Bar's threat alarms police

By Tracey Roxburgh of the Otago Daily Times

Boss says web post vowing death to eftpos thieves was satire but officers not amused.

File photo / NZ Herald
File photo / NZ Herald

A Queenstown bar, which used a social networking site to threaten to kill two "lads" who allegedly stole its mobile eftpos machine last month, received a visit from Queenstown police yesterday.

However, Skybar director Daniel Taiaroa said the posting "was obviously meant as satire" and "satire ... is not illegal".

Skybar, sold by Goodbars late last year, reported the theft of the machine - allegedly stolen on January 26 or 27 - to police on Tuesday.

That evening, the bar posted two images, taken from CCTV cameras, of the alleged offenders.

Along with the images, the bar sent a message to the men via its Facebook page, using an almost verbatim quote from the movie Taken.

"I don't know who you are. I don't know what you want. If you are looking for a ransom, I can tell you I don't have money. But what I do have are a very particular set of skills; skills I have acquired over a very long career. Skills that make me a nightmare for people like you.

"If you return my terminal now, that'll be the end of it. I will not look for you, I will not pursue you. But if you don't, I will look for you, I will find you, and I will kill you."

By yesterday afternoon the post had gained 215 "likes".

Senior Sergeant John Fookes, of Queenstown, said the posting was "pretty unwise".

"It's a threat to kill somebody. Legally speaking, the threat to kill or do grievous bodily harm to somebody in most circumstances is likely to be an offence." The maximum penalty for either offence was seven years' imprisonment.

Police had to look at "all of the circumstances around it", but "at best it's unwise and at worst it's unlawful", Mr Fookes said.
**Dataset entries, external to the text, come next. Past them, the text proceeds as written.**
-- ==== modMe ====

@[simp] theorem State.modMe_now (s : State) (f : Slot → Slot) : (s.modMe f).now = s.now := rfl
@[simp] theorem State.modMe_tick (s : State) (f : Slot → Slot) : (s.modMe f).tick = s.tick := rfl
@[simp] theorem State.modMe_cur (s : State) (f : Slot → Slot) : (s.modMe f).cur = s.cur := rfl
@[simp] theorem State.modMe_snap (s : State) (f : Slot → Slot) : (s.modMe f).snap = s.snap := rfl
@[simp] theorem State.modMe_flow (s : State) (f : Slot → Slot) : (s.modMe f).flow = s.flow := rfl
@[simp] theorem State.modMe_issued (s : State) (f : Slot → Slot) : (s.modMe f).issued = s.issued := rfl
@[simp] theorem State.modMe_agenda (s : State) (f : Slot → Slot) : (s.modMe f).agenda = s.agenda := rfl
@[simp] theorem State.modMe_arg (s : State) (f : Slot → Slot) : (s.modMe f).arg = s.arg := rfl
@[simp] theorem State.modMe_mem (s : State) (f : Slot → Slot) : (s.modMe f).mem = s.mem := rfl
@[simp] theorem State.modMe_slots (s : State) (f : Slot → Slot) : (s.modMe f).slots = s.slots.set s.cur (f s.me) := rfl
@[simp] theorem State.modMe_cores (s : State) (f : Slot → Slot) : (s.modMe f).cores = s.cores := rfl
@[simp] theorem State.modMe_clusters (s : State) (f : Slot → Slot) : (s.modMe f).clusters = s.clusters := rfl
@[simp] theorem State.modMe_quads (s : State) (f : Slot → Slot) : (s.modMe f).quads = s.quads := rfl
@[simp] theorem State.modMe_slices (s : State) (f : Slot → Slot) : (s.modMe f).slices = s.slices := rfl
@[simp] theorem State.modMe_copies (s : State) (f : Slot → Slot) : (s.modMe f).copies = s.copies := rfl
@[simp] theorem State.modMe_melts (s : State) (f : Slot → Slot) : (s.modMe f).melts = s.melts := rfl
@[simp] theorem State.modMe_partials (s : State) (f : Slot → Slot) : (s.modMe f).partials = s.partials := rfl
@[simp] theorem State.modMe_replicas (s : State) (f : Slot → Slot) : (s.modMe f).replicas = s.replicas := rfl
@[simp] theorem State.modMe_walks (s : State) (f : Slot → Slot) : (s.modMe f).walks = s.walks := rfl
@[simp] theorem State.modMe_torus (s : State) (f : Slot → Slot) : (s.modMe f).torus = s.torus := rfl
@[simp] theorem State.modMe_cmds (s : State) (f : Slot → Slot) : (s.modMe f).cmds = s.cmds := rfl
@[simp] theorem State.modMe_merged (s : State) (f : Slot → Slot) : (s.modMe f).merged = s.merged := rfl
@[simp] theorem State.modMe_spent (s : State) (f : Slot → Slot) : (s.modMe f).spent = s.spent := rfl
@[simp] theorem State.modMe_barriers (s : State) (f : Slot → Slot) : (s.modMe f).barriers = s.barriers := rfl
@[simp] theorem State.modMe_contexts (s : State) (f : Slot → Slot) : (s.modMe f).contexts = s.contexts := rfl
@[simp] theorem State.modMe_parts (s : State) (f : Slot → Slot) : (s.modMe f).parts = s.parts := rfl
@[simp] theorem State.modMe_plat (s : State) (f : Slot → Slot) : (s.modMe f).plat = s.plat := rfl
@[simp] theorem State.modMe_fab (s : State) (f : Slot → Slot) : (s.modMe f).fab = s.fab := rfl
@[simp] theorem State.modMe_drift (s : State) (f : Slot → Slot) : (s.modMe f).drift = s.drift := rfl
@[simp] theorem State.modMe_engine (s : State) (f : Slot → Slot) : (s.modMe f).engine = s.engine := rfl
@[simp] theorem State.modMe_calves (s : State) (f : Slot → Slot) : (s.modMe f).calves = s.calves := rfl
@[simp] theorem State.modMe_conts (s : State) (f : Slot → Slot) : (s.modMe f).conts = s.conts := rfl
@[simp] theorem State.modMe_host (s : State) (f : Slot → Slot) : (s.modMe f).host = s.host := rfl
@[simp] theorem State.modMe_owed (s : State) (f : Slot → Slot) : (s.modMe f).owed = s.owed := rfl
@[simp] theorem State.modMe_away (s : State) (f : Slot → Slot) : (s.modMe f).away = s.away := rfl
@[simp] theorem State.modMe_saved (s : State) (f : Slot → Slot) : (s.modMe f).saved = s.saved := rfl
@[simp] theorem State.modMe_poisons (s : State) (f : Slot → Slot) : (s.modMe f).poisons = s.poisons := rfl
@[simp] theorem State.modMe_badBytes (s : State) (f : Slot → Slot) : (s.modMe f).badBytes = s.badBytes := rfl
@[simp] theorem State.modMe_nextTag (s : State) (f : Slot → Slot) : (s.modMe f).nextTag = s.nextTag := rfl
@[simp] theorem State.modMe_nextCmd (s : State) (f : Slot → Slot) : (s.modMe f).nextCmd = s.nextCmd := rfl
@[simp] theorem State.modMe_nextAge (s : State) (f : Slot → Slot) : (s.modMe f).nextAge = s.nextAge := rfl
"My recommendation would be that it be removed and that anybody considering something with that same punch line at the end of it to think long and hard because it's not really appropriate."

In an email, Mr Taiaroa said the posting had received a "huge amount of public support" and thousands of views. "This public support is a tribute to the good humour in which the post was intended, as well as bringing to light the abhorrent behaviour by these individuals."